I also get the Server refused to allocate pty, and have worked around SSH by using winscp and issue commands using the terminal.
I have attempted to restart the management agent (services.sh restart), and forcefully kill/restart the hostd service.
I do not appear to be running out of inodes.
Just like the users who have posted in this thread http://communities.vmware.com/message/2071902, I had a change in paths, and have issues a rescan prior to the hosts disconnecting.
I am looking for a way to restart the management agents successfulyl without rebooting the hosts.
BradJ says
In esi just type
services.sh restart
As long as (and its not set this way by default) as your VM’s are not set “Start/Stop with the host” then your VM’s will be unaffected.
Or Arnon says
Hi Duncan,
We have encountered another issue regarding the “ramdisk full” error.
Our vCenter DB have inflated to 50GB due to multiple events of ramdisk full and HP CIM events. We did NOT lose connection to the ESXi servers, however, we’ve found another file that reached 30MB of the available 32MB of the root ramdisk: /var/log/hpHelper.log
This is a known issue, should be repaired by HP. However, it is a file worth checking on HP Gen8 servers.
Can you elaborate on the concept of a ramdisk and how to avoid the ramdisk full issue? (we have already configured a different scratch location from day 1 but it doesn’t seem enough).
Thank you
JasonV says
Ran into this article but had fits getting connected back with vCenter. Used the kill -9 command on the hostd processes, then give it time to die out. THen I followed this KB article to clean up and stop it from happening again.
http://kb.vmware.com/selfservice/microsites/search.do?language=en_US&cmd=displayKC&externalId=2037798
If you have the RAMDISK full issue from HP there is an offline pack that you can install to fix the issue with GEN8 hardware.
Steffen Plotner says
We are seeing this problem on a weekly basis with one host of a larger cluster running esxi-5.5.
vmware must not be doing any quality checking anymore – we have vmware esxi4.1 running for years without a problem.
Today, I have to cold reboot another host just to make it work again – vcenter thinks the host is not responsive – incorrect, I can ping it. Yellow screen, restart agent is stuck and WON’T stop (who allows that to happen?????). We are running on decent Dell Blade hardware – this is not acceptable.
I will promise vmware that this is the last version we are using and most likely are forced to switch – IT heads are not going to tolerate these frantic reboot situations.
I normally complain that much – however, this is wasting everyone’s time.
Steffen
Duncan Epping says
Sorry to hear you are facing these kind of problems. I recommend you contact support and let them do a root-cause analysis on why this happens. Considering it is one host in a large cluster I suspect that there is something wrong with the hardware or maybe a combination of a driver / hardware. It is difficult to say without access to the environment and advanced troubleshooting tools and knowledge. Our support team should be able to provide you just that.
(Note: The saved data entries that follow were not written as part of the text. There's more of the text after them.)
/-- The word of an instruction, fields from the most significant down as its encoding table lists them; an event has none. -/
def encodeWord (i : Instr) : Option Word :=
  match i with
  | .nop g => some (0x400000#30 ++ g.bits)
  | .br off g => some (0x2#8 ++ off ++ g.bits)
  | .bri ra fe g => some (0x180#15 ++ ra ++ 0x0#7 ++ BitVec.ofBool fe ++ g.bits)
  | .call off g => some (0x4#8 ++ off ++ g.bits)
  | .ret fe g => some (0xA00000#29 ++ BitVec.ofBool fe ++ g.bits)
  | .yield g => some (0x1800000#30 ++ g.bits)
  | .rep cnt sd sa sb => some (0x7#8 ++ cnt ++ sd ++ sa ++ sb ++ 0x0#9)
  | .trap imm g => some (0x400#15 ++ imm ++ g.bits)
  | .eret ra rb fe g => some (0x480#15 ++ ra ++ rb ++ BitVec.ofBool fe ++ g.bits)
  | .endIssue g => some (0x2800000#30 ++ g.bits)
  | .fork rd ra rb fe g => some (0xB#8 ++ rd ++ ra ++ rb ++ BitVec.ofBool fe ++ g.bits)
  | .upush ra fe g => some (0x600#15 ++ ra ++ 0x0#7 ++ BitVec.ofBool fe ++ g.bits)
  | .sete rd g => some (0xD#8 ++ rd ++ 0x0#15 ++ g.bits)
  | .waitf ra rb g => some (0x700#15 ++ ra ++ rb ++ 0x0#1 ++ g.bits)
  | .waito ra imm g => some (0x780#15 ++ ra ++ imm ++ g.bits)
  | .iadd rd ra rb fe g => some (0x10#8 ++ rd ++ ra ++ rb ++ BitVec.ofBool fe ++ g.bits)
  | .isub rd ra rb fe g => some (0x11#8 ++ rd ++ ra ++ rb ++ BitVec.ofBool fe ++ g.bits)
  | .imul rd ra rb fe g => some (0x12#8 ++ rd ++ ra ++ rb ++ BitVec.ofBool fe ++ g.bits)
  | .imulh rd ra rb fe g => some (0x13#8 ++ rd ++ ra ++ rb ++ BitVec.ofBool fe ++ g.bits)
  | .imulhu rd ra rb fe g => some (0x14#8 ++ rd ++ ra ++ rb ++ BitVec.ofBool fe ++ g.bits)
  | .imad rd ra rb fe g => some (0x15#8 ++ rd ++ ra ++ rb ++ BitVec.ofBool fe ++ g.bits)
  | .div rd ra rb fe g => some (0x16#8 ++ rd ++ ra ++ rb ++ BitVec.ofBool fe ++ g.bits)
  | .divu rd ra rb fe g => some (0x17#8 ++ rd ++ ra ++ rb ++ BitVec.ofBool fe ++ g.bits)
  | .and rd ra rb fe g => some (0x18#8 ++ rd ++ ra ++ rb ++ BitVec.ofBool fe ++ g.bits)
  | .or rd ra rb fe g => some (0x19#8 ++ rd ++ ra ++ rb ++ BitVec.ofBool fe ++ g.bits)
  | .xor rd ra rb fe g => some (0x1A#8 ++ rd ++ ra ++ rb ++ BitVec.ofBool fe ++ g.bits)
  | .andn rd ra rb fe g => some (0x1B#8 ++ rd ++ ra ++ rb ++ BitVec.ofBool fe ++ g.bits)
  | .shl rd ra rb fe g => some (0x1C#8 ++ rd ++ ra ++ rb ++ BitVec.ofBool fe ++ g.bits)
  | .shr rd ra rb fe g => some (0x1D#8 ++ rd ++ ra ++ rb ++ BitVec.ofBool fe ++ g.bits)
  | .sar rd ra rb fe g => some (0x1E#8 ++ rd ++ ra ++ rb ++ BitVec.ofBool fe ++ g.bits)
  | .imin rd ra rb fe g => some (0x1F#8 ++ rd ++ ra ++ rb ++ BitVec.ofBool fe ++ g.bits)
  | .imax rd ra rb fe g => some (0x20#8 ++ rd ++ ra ++ rb ++ BitVec.ofBool fe ++ g.bits)
  | .iminu rd ra rb fe g => some (0x21#8 ++ rd ++ ra ++ rb ++ BitVec.ofBool fe ++ g.bits)
  | .imaxu rd ra rb fe g => some (0x22#8 ++ rd ++ ra ++ rb ++ BitVec.ofBool fe ++ g.bits)
  | .iadds rd ra rb fe g => some (0x23#8 ++ rd ++ ra ++ rb ++ BitVec.ofBool fe ++ g.bits)
  | .addmin rd ra rb fe g => some (0x24#8 ++ rd ++ ra ++ rb ++ BitVec.ofBool fe ++ g.bits)
  | .addmax rd ra rb fe g => some (0x25#8 ++ rd ++ ra ++ rb ++ BitVec.ofBool fe ++ g.bits)
  | .sel rd ra rb fe g => some (0x26#8 ++ rd ++ ra ++ rb ++ BitVec.ofBool fe ++ g.bits)
  | .lea sh ra rb fe g => some (0x27#8 ++ sh ++ ra ++ rb ++ BitVec.ofBool fe ++ g.bits)
  | .bfx rd ra rb fe g => some (0x28#8 ++ rd ++ ra ++ rb ++ BitVec.ofBool fe ++ g.bits)
  | .bfi rd ra rb fe g => some (0x29#8 ++ rd ++ ra ++ rb ++ BitVec.ofBool fe ++ g.bits)
  | .icmp cond pn ra rb fe g => some (0x2A#8 ++ cond ++ pn ++ ra ++ rb ++ BitVec.ofBool fe ++ g.bits)
  | .icmpu cond pn ra rb fe g => some (0x2B#8 ++ cond ++ pn ++ ra ++ rb ++ BitVec.ofBool fe ++ g.bits)
  | .iabs rd ra fe g => some (0x2C#8 ++ rd ++ ra ++ 0x0#7 ++ BitVec.ofBool fe ++ g.bits)
  | .popc rd ra fe g => some (0x2D#8 ++ rd ++ ra ++ 0x0#7 ++ BitVec.ofBool fe ++ g.bits)
  | .clz rd ra fe g => some (0x2E#8 ++ rd ++ ra ++ 0x0#7 ++ BitVec.ofBool fe ++ g.bits)
  | .brev rd ra fe g => some (0x2F#8 ++ rd ++ ra ++ 0x0#7 ++ BitVec.ofBool fe ++ g.bits)
  | .mov rd ra fe g => some (0x30#8 ++ rd ++ ra ++ 0x0#7 ++ BitVec.ofBool fe ++ g.bits)
  | .movi rd imm g => some (0x31#8 ++ rd ++ imm ++ g.bits)
  | .movhi rd imm => some (0x32#8 ++ rd ++ imm)
  | .iaddi rd ra imm g => some (0x33#8 ++ rd ++ ra ++ imm ++ g.bits)
  | .andImm rd ra imm g => some (0x34#8 ++ rd ++ ra ++ imm ++ g.bits)
  | .orImm rd ra imm g => some (0x35#8 ++ rd ++ ra ++ imm ++ g.bits)
  | .xorImm rd ra imm g => some (0x36#8 ++ rd ++ ra ++ imm ++ g.bits)
  | .shlImm rd ra imm g => some (0x37#8 ++ rd ++ ra ++ imm ++ g.bits)
  | .shrImm rd ra imm g => some (0x38#8 ++ rd ++ ra ++ imm ++ g.bits)
  | .sarImm rd ra imm g => some (0x39#8 ++ rd ++ ra ++ imm ++ g.bits)
  | .movx rd ra fe g => some (0x3A#8 ++ rd ++ ra ++ 0x0#7 ++ BitVec.ofBool fe ++ g.bits)
  | .movxw ra rb fe g => some (0x1D80#15 ++ ra ++ rb ++ BitVec.ofBool fe ++ g.bits)
  | .win imm g => some (0x1E00#15 ++ imm ++ g.bits)
  | .winadd imm g => some (0xF4000#22 ++ imm ++ g.bits)
  | .xlane rd ra rb fe g => some (0x3E#8 ++ rd ++ ra ++ rb ++ BitVec.ofBool fe ++ g.bits)
  | .xshf rd ra imm g => some (0x3F#8 ++ rd ++ ra ++ imm ++ g.bits)
  | .pand rd ra rb g => some (0x40#8 ++ rd ++ ra ++ rb ++ 0x0#1 ++ g.bits)
  | .por rd ra rb g => some (0x41#8 ++ rd ++ ra ++ rb ++ 0x0#1 ++ g.bits)
  | .pxor rd ra rb g => some (0x42#8 ++ rd ++ ra ++ rb ++ 0x0#1 ++ g.bits)
  | .pnot rd ra g => some (0x43#8 ++ rd ++ ra ++ 0x0#8 ++ g.bits)
  | .pmovToPredicate rd ra fe g => some (0x44#8 ++ rd ++ ra ++ 0x0#7 ++ BitVec.ofBool fe ++ g.bits)
  | .pmovFromWord rd g => some (0x45#8 ++ rd ++ 0x0#15 ++ g.bits)
  | .vote rd pn rb g => some (0x46#8 ++ rd ++ 0x0#3 ++ pn ++ rb ++ 0x0#1 ++ g.bits)
  | .sread rd imm g => some (0x47#8 ++ rd ++ 0x0#7 ++ imm ++ g.bits)
  | .sysr rd imm g => some (0x48#8 ++ rd ++ imm ++ g.bits)
  | .sysw rd imm g => some (0x49#8 ++ rd ++ imm ++ g.bits)
  | .tlbiPage ra rb fe g => some (0x2500#15 ++ ra ++ rb ++ BitVec.ofBool fe ++ g.bits)
  | .tlbiAsn rb fe g => some (0x128080#22 ++ rb ++ BitVec.ofBool fe ++ g.bits)
  | .tlbiAll g => some (0x12810000#30 ++ g.bits)
  | .sigr rd g => some (0x4B#8 ++ rd ++ 0x0#15 ++ g.bits)
  | .chkpt g => some (0x13000000#30 ++ g.bits)
  | .prog imm g => some (0x134000#22 ++ imm ++ g.bits)
  | .ifence sc g => some (0x2700000#27 ++ sc ++ BitVec.ofBool g)
  | .faddF32 rd ra rb fe g => some (0x50#8 ++ rd ++ ra ++ rb ++ BitVec.ofBool fe ++ g.bits)
  | .faddBf16x2 rd ra rb fe g => some (0x51#8 ++ rd ++ ra ++ rb ++ BitVec.ofBool fe ++ g.bits)
  | .faddF16x2 rd ra rb fe g => some (0x52#8 ++ rd ++ ra ++ rb ++ BitVec.ofBool fe ++ g.bits)
  | .fsubF32 rd ra rb fe g => some (0x53#8 ++ rd ++ ra ++ rb ++ BitVec.ofBool fe ++ g.bits)
  | .fsubBf16x2 rd ra rb fe g => some (0x54#8 ++ rd ++ ra ++ rb ++ BitVec.ofBool fe ++ g.bits)
  | .fsubF16x2 rd ra rb fe g => some (0x55#8 ++ rd ++ ra ++ rb ++ BitVec.ofBool fe ++ g.bits)
  | .fmulF32 rd ra rb fe g => some (0x56#8 ++ rd ++ ra ++ rb ++ BitVec.ofBool fe ++ g.bits)
  | .fmulBf16x2 rd ra rb fe g => some (0x57#8 ++ rd ++ ra ++ rb ++ BitVec.ofBool fe ++ g.bits)
  | .fmulF16x2 rd ra rb fe g => some (0x58#8 ++ rd ++ ra ++ rb ++ BitVec.ofBool fe ++ g.bits)
  | .fmaF32 rd ra rb fe g => some (0x59#8 ++ rd ++ ra ++ rb ++ BitVec.ofBool fe ++ g.bits)
  | .fmaBf16x2 rd ra rb fe g => some (0x5A#8 ++ rd ++ ra ++ rb ++ BitVec.ofBool fe ++ g.bits)
  | .fmaF16x2 rd ra rb fe g => some (0x5B#8 ++ rd ++ ra ++ rb ++ BitVec.ofBool fe ++ g.bits)
  | .fminF32 rd ra rb fe g => some (0x5C#8 ++ rd ++ ra ++ rb ++ BitVec.ofBool fe ++ g.bits)
  | .fminBf16x2 rd ra rb fe g => some (0x5D#8 ++ rd ++ ra ++ rb ++ BitVec.ofBool fe ++ g.bits)
  | .fminF16x2 rd ra rb fe g => some (0x5E#8 ++ rd ++ ra ++ rb ++ BitVec.ofBool fe ++ g.bits)
  | .fmaxF32 rd ra rb fe g => some (0x5F#8 ++ rd ++ ra ++ rb ++ BitVec.ofBool fe ++ g.bits)
  | .fmaxBf16x2 rd ra rb fe g => some (0x60#8 ++ rd ++ ra ++ rb ++ BitVec.ofBool fe ++ g.bits)
  | .fmaxF16x2 rd ra rb fe g => some (0x61#8 ++ rd ++ ra ++ rb ++ BitVec.ofBool fe ++ g.bits)
  | .fcmpF32 cond pn ra rb fe g => some (0x62#8 ++ cond ++ pn ++ ra ++ rb ++ BitVec.ofBool fe ++ g.bits)
  | .fcmpBf16x2 cond pn ra rb fe g => some (0x63#8 ++ cond ++ pn ++ ra ++ rb ++ BitVec.ofBool fe ++ g.bits)
  | .fcmpF16x2 cond pn ra rb fe g => some (0x64#8 ++ cond ++ pn ++ ra ++ rb ++ BitVec.ofBool fe ++ g.bits)
  | .fabs rd ra fmt fe g => some (0x65#8 ++ rd ++ ra ++ fmt ++ BitVec.ofBool fe ++ g.bits)
  | .fneg rd ra fmt fe g => some (0x66#8 ++ rd ++ ra ++ fmt ++ BitVec.ofBool fe ++ g.bits)
  | .fcvt rd ra src dst fe g => some (0x67#8 ++ rd ++ ra ++ src ++ dst ++ BitVec.ofBool fe ++ g.bits)
  | .fcvti rd ra mode fe g => some (0x68#8 ++ rd ++ ra ++ mode ++ BitVec.ofBool fe ++ g.bits)
  | .icvtf rd ra mode fe g => some (0x69#8 ++ rd ++ ra ++ mode ++ BitVec.ofBool fe ++ g.bits)
  | .frcp rd ra fe g => some (0x6A#8 ++ rd ++ ra ++ 0x0#7 ++ BitVec.ofBool fe ++ g.bits)
  | .frsq rd ra fe g => some (0x6B#8 ++ rd ++ ra ++ 0x0#7 ++ BitVec.ofBool fe ++ g.bits)
  | .fexp2 rd ra fe g => some (0x6C#8 ++ rd ++ ra ++ 0x0#7 ++ BitVec.ofBool fe ++ g.bits)
  | .flog2 rd ra fe g => some (0x6D#8 ++ rd ++ ra ++ 0x0#7 ++ BitVec.ofBool fe ++ g.bits)
  | .frnd rd ra mode fe g => some (0x6E#8 ++ rd ++ ra ++ mode ++ BitVec.ofBool fe ++ g.bits)
  | .fclass rd ra fe g => some (0x6F#8 ++ rd ++ ra ++ 0x0#7 ++ BitVec.ofBool fe ++ g.bits)
  | .fdot2Bf16 rd ra rb fe g => some (0x70#8 ++ rd ++ ra ++ rb ++ BitVec.ofBool fe ++ g.bits)
  | .fdot2F16 rd ra rb fe g => some (0x71#8 ++ rd ++ ra ++ rb ++ BitVec.ofBool fe ++ g.bits)
  | .fdot4F8a rd ra rb fe g => some (0x72#8 ++ rd ++ ra ++ rb ++ BitVec.ofBool fe ++ g.bits)
  | .fdot4F8b rd ra rb fe g => some (0x73#8 ++ rd ++ ra ++ rb ++ BitVec.ofBool fe ++ g.bits)
  | .ld rd ra sz ord sc g => some (0x80#8 ++ rd ++ ra ++ sz ++ ord ++ sc ++ BitVec.ofBool g)
  | .st rd ra sz ord sc g => some (0x81#8 ++ rd ++ ra ++ sz ++ ord ++ sc ++ BitVec.ofBool g)
  | .ldl rd ra sz ord sc g => some (0x82#8 ++ rd ++ ra ++ sz ++ ord ++ sc ++ BitVec.ofBool g)
  | .stl rd ra sz ord sc g => some (0x83#8 ++ rd ++ ra ++ sz ++ ord ++ sc ++ BitVec.ofBool g)
  | .ldt rd ra sz ord sc g => some (0x84#8 ++ rd ++ ra ++ sz ++ ord ++ sc ++ BitVec.ofBool g)
  | .stt rd ra sz ord sc g => some (0x85#8 ++ rd ++ ra ++ sz ++ ord ++ sc ++ BitVec.ofBool g)
  | .lde rd ra rb fe g => some (0x86#8 ++ rd ++ ra ++ rb ++ BitVec.ofBool fe ++ g.bits)
  | .pref ra sc g => some (0x4380#15 ++ ra ++ 0x0#5 ++ sc ++ BitVec.ofBool g)
  | .cflush rd ra sc g => some (0x88#8 ++ rd ++ ra ++ 0x0#5 ++ sc ++ BitVec.ofBool g)
  | .cinv rd ra sc g => some (0x89#8 ++ rd ++ ra ++ 0x0#5 ++ sc ++ BitVec.ofBool g)
  | .fence ord sc g => some (0x1140000#25 ++ ord ++ sc ++ BitVec.ofBool g)
  | .acasRelaxed rd ra rb sc3 => some (0x8B#8 ++ rd ++ ra ++ rb ++ sc3)
  | .acasAcqRel rd ra rb sc3 => some (0x8C#8 ++ rd ++ ra ++ rb ++ sc3)
  | .atomRelaxed op rd ra rb sc3 => some (0x9#4 ++ op ++ rd ++ ra ++ rb ++ sc3)
  | .atomAcqRel op rd ra rb sc3 => some (0xA#4 ++ op ++ rd ++ ra ++ rb ++ sc3)
  | .red op ra rb sc3 => some (0xB#4 ++ op ++ 0x0#7 ++ ra ++ rb ++ sc3)
  | .enq ra rb fe g => some (0x6000#15 ++ ra ++ rb ++ BitVec.ofBool fe ++ g.bits)
  | .enqt rd ra rb fe g => some (0xC1#8 ++ rd ++ ra ++ rb ++ BitVec.ofBool fe ++ g.bits)
  | .deq rd ra fe g => some (0xC2#8 ++ rd ++ ra ++ 0x0#7 ++ BitVec.ofBool fe ++ g.bits)
  | .deqt rd ra rb fe g => some (0xC3#8 ++ rd ++ ra ++ rb ++ BitVec.ofBool fe ++ g.bits)
  | .qinit rd ra rb fe g => some (0xC4#8 ++ rd ++ ra ++ rb ++ BitVec.ofBool fe ++ g.bits)
  | .qstat rd ra fe g => some (0xC5#8 ++ rd ++ ra ++ 0x0#7 ++ BitVec.ofBool fe ++ g.bits)
  | .bari ra rb fe g => some (0x6300#15 ++ ra ++ rb ++ BitVec.ofBool fe ++ g.bits)
  | .bara rd ra rb fe g => some (0xC7#8 ++ rd ++ ra ++ rb ++ BitVec.ofBool fe ++ g.bits)
  | .barw ra fe g => some (0x6400#15 ++ ra ++ 0x0#7 ++ BitVec.ofBool fe ++ g.bits)
  | .cpy rd ra sz g => some (0xC9#8 ++ rd ++ ra ++ sz ++ 0x0#6 ++ BitVec.ofBool g)
  | .cpyb rd ra rb fe g => some (0xCA#8 ++ rd ++ ra ++ rb ++ BitVec.ofBool fe ++ g.bits)
  | .cpys rd ra rb fe g => some (0xCB#8 ++ rd ++ ra ++ rb ++ BitVec.ofBool fe ++ g.bits)
  | .mma ra fe g => some (0x6800#15 ++ ra ++ 0x0#7 ++ BitVec.ofBool fe ++ g.bits)
  | .mzero ra fe g => some (0x6880#15 ++ ra ++ 0x0#7 ++ BitVec.ofBool fe ++ g.bits)
  | .mldb rd ra rb fe g => some (0xD2#8 ++ rd ++ ra ++ rb ++ BitVec.ofBool fe ++ g.bits)
  | .mdrain ra fe g => some (0x6980#15 ++ ra ++ 0x0#7 ++ BitVec.ofBool fe ++ g.bits)
  | .mdrst rd ra rb fe g => some (0xD4#8 ++ rd ++ ra ++ rb ++ BitVec.ofBool fe ++ g.bits)
  | .afeed ra rb fe g => some (0x6A80#15 ++ ra ++ rb ++ BitVec.ofBool fe ++ g.bits)
  | .adrn rd ra fe g => some (0xD6#8 ++ rd ++ ra ++ 0x0#7 ++ BitVec.ofBool fe ++ g.bits)
  | .hread rd ra rb fe g => some (0xE0#8 ++ rd ++ ra ++ rb ++ BitVec.ofBool fe ++ g.bits)
  | .hwrite rd ra rb fe g => some (0xE1#8 ++ rd ++ ra ++ rb ++ BitVec.ofBool fe ++ g.bits)
  | .hstep rd ra fe g => some (0xE2#8 ++ rd ++ ra ++ 0x0#7 ++ BitVec.ofBool fe ++ g.bits)
  | .hrun ra rb fe g => some (0x7180#15 ++ ra ++ rb ++ BitVec.ofBool fe ++ g.bits)
  | .wset ra rb fe g => some (0x7200#15 ++ ra ++ rb ++ BitVec.ofBool fe ++ g.bits)
  | .wclr ra fe g => some (0x7280#15 ++ ra ++ 0x0#7 ++ BitVec.ofBool fe ++ g.bits)
  | .deviceReset .. => none
  | .bundleReformation .. => none
  | .readyAgeOverride .. => none
  | .producerComplete .. => none
  | .fibreEnded .. => none
  | .blockRetire .. => none
  | .releaseAckComplete .. => none
  | .pageWalkComplete .. => none
  | .l1Eviction .. => none
  | .queueEnqAtHome .. => none
  | .queueEnqWriteAck .. => none
  | .queueDeqAtHome .. => none
  | .queueDeqReadDone .. => none
  | .rollBusyResend .. => none
  | .taggedAccessAtHome .. => none
  | .cpyComplete .. => none
  | .engineTriggerDeq .. => none
  | .operandsConsumedEvent .. => none
  | .engineUnitWrite .. => none
  | .engineOperationEnd .. => none
  | .bSliceLoadComplete .. => none
  | .matrixCommandStart .. => none
  | .matrixCommandComplete .. => none
  | .mdrainReadoutDone .. => none
  | .summitContributionArrive .. => none
  | .summitDelivery .. => none
  | .launchAccept .. => none
  | .blockSeat .. => none
  | .launchComplete .. => none
  | .preemptPriority .. => none
  | .preemptHost .. => none
  | .preemptGovernor .. => none
  | .blockSave .. => none
  | .preemptRetry .. => none
  | .blockResume .. => none
  | .resumeRetry => none
  | .resumeSkip => none
  | .resumeAbort => none
  | .checkpointSeal .. => none
  | .signatureCompare .. => none
  | .trialStart .. => none
  | .trialWindowEnd => none
  | .trialDelayExpire .. => none
  | .governorStep .. => none
  | .governorEmergencyBegin .. => none
  | .governorEmergencyEnd .. => none
  | .dramRequestService .. => none
  | .deadlineUrgent .. => none
  | .bankBackoffEnd .. => none
  | .actselClear .. => none
  | .amapCommit .. => none
  | .launchQueueEnable .. => none
  | .registerWrite .. => none
  | .hifence .. => none
  | .hifenceComplete .. => none
  | .hifenceTimeout .. => none
  | .qwHandle .. => none
  | .qwEnq .. => none
  | .qwStagingEnqueue .. => none
  | .qwDeq .. => none
  | .hostApertureRead .. => none
  | .hostApertureWrite .. => none
  | .peerFlitReceive .. => none
  | .laneRepair .. => none
  | .remoteRequestAtTarget .. => none
  | .remoteResend .. => none
  | .remoteTimeout .. => none
  | .deadMarkClear .. => none
  | .extentRelease .. => none
  | .ridgeMessageDeliver .. => none
  | .ridgeInjectionReserve .. => none
  | .attestationRequest .. => none
  | .expertUnlock .. => none
  | .ordinaryRefresh .. => none
  | .linkRetrainComplete .. => none
  | .amapCommitComplete .. => none
  | .unassignedOpcode .. => none
  | .instructionFetchFault .. => none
If support does not provide you the answer you are looking for I suggest to escalate the support call using your VMware sales/pre-sales representative or your technical account manager.
Ashley Smoot says
Had the same symptoms; host unavailable, but running VMs fine. Was down to 4 free inodes and out of RAM disk space. Couldn’t vMotion VMs off, so had to find problem. Turned out to be a syslog shipping problem because I had used the ship to logdir setting which didn’t seem to work sent it to local root disk about a month before. It was just a one time dump, but the files stayed there and were a ticking time bomb. Note to self: Check RAM disk every now and then or find some alert. This post help me find the solution, so thanks!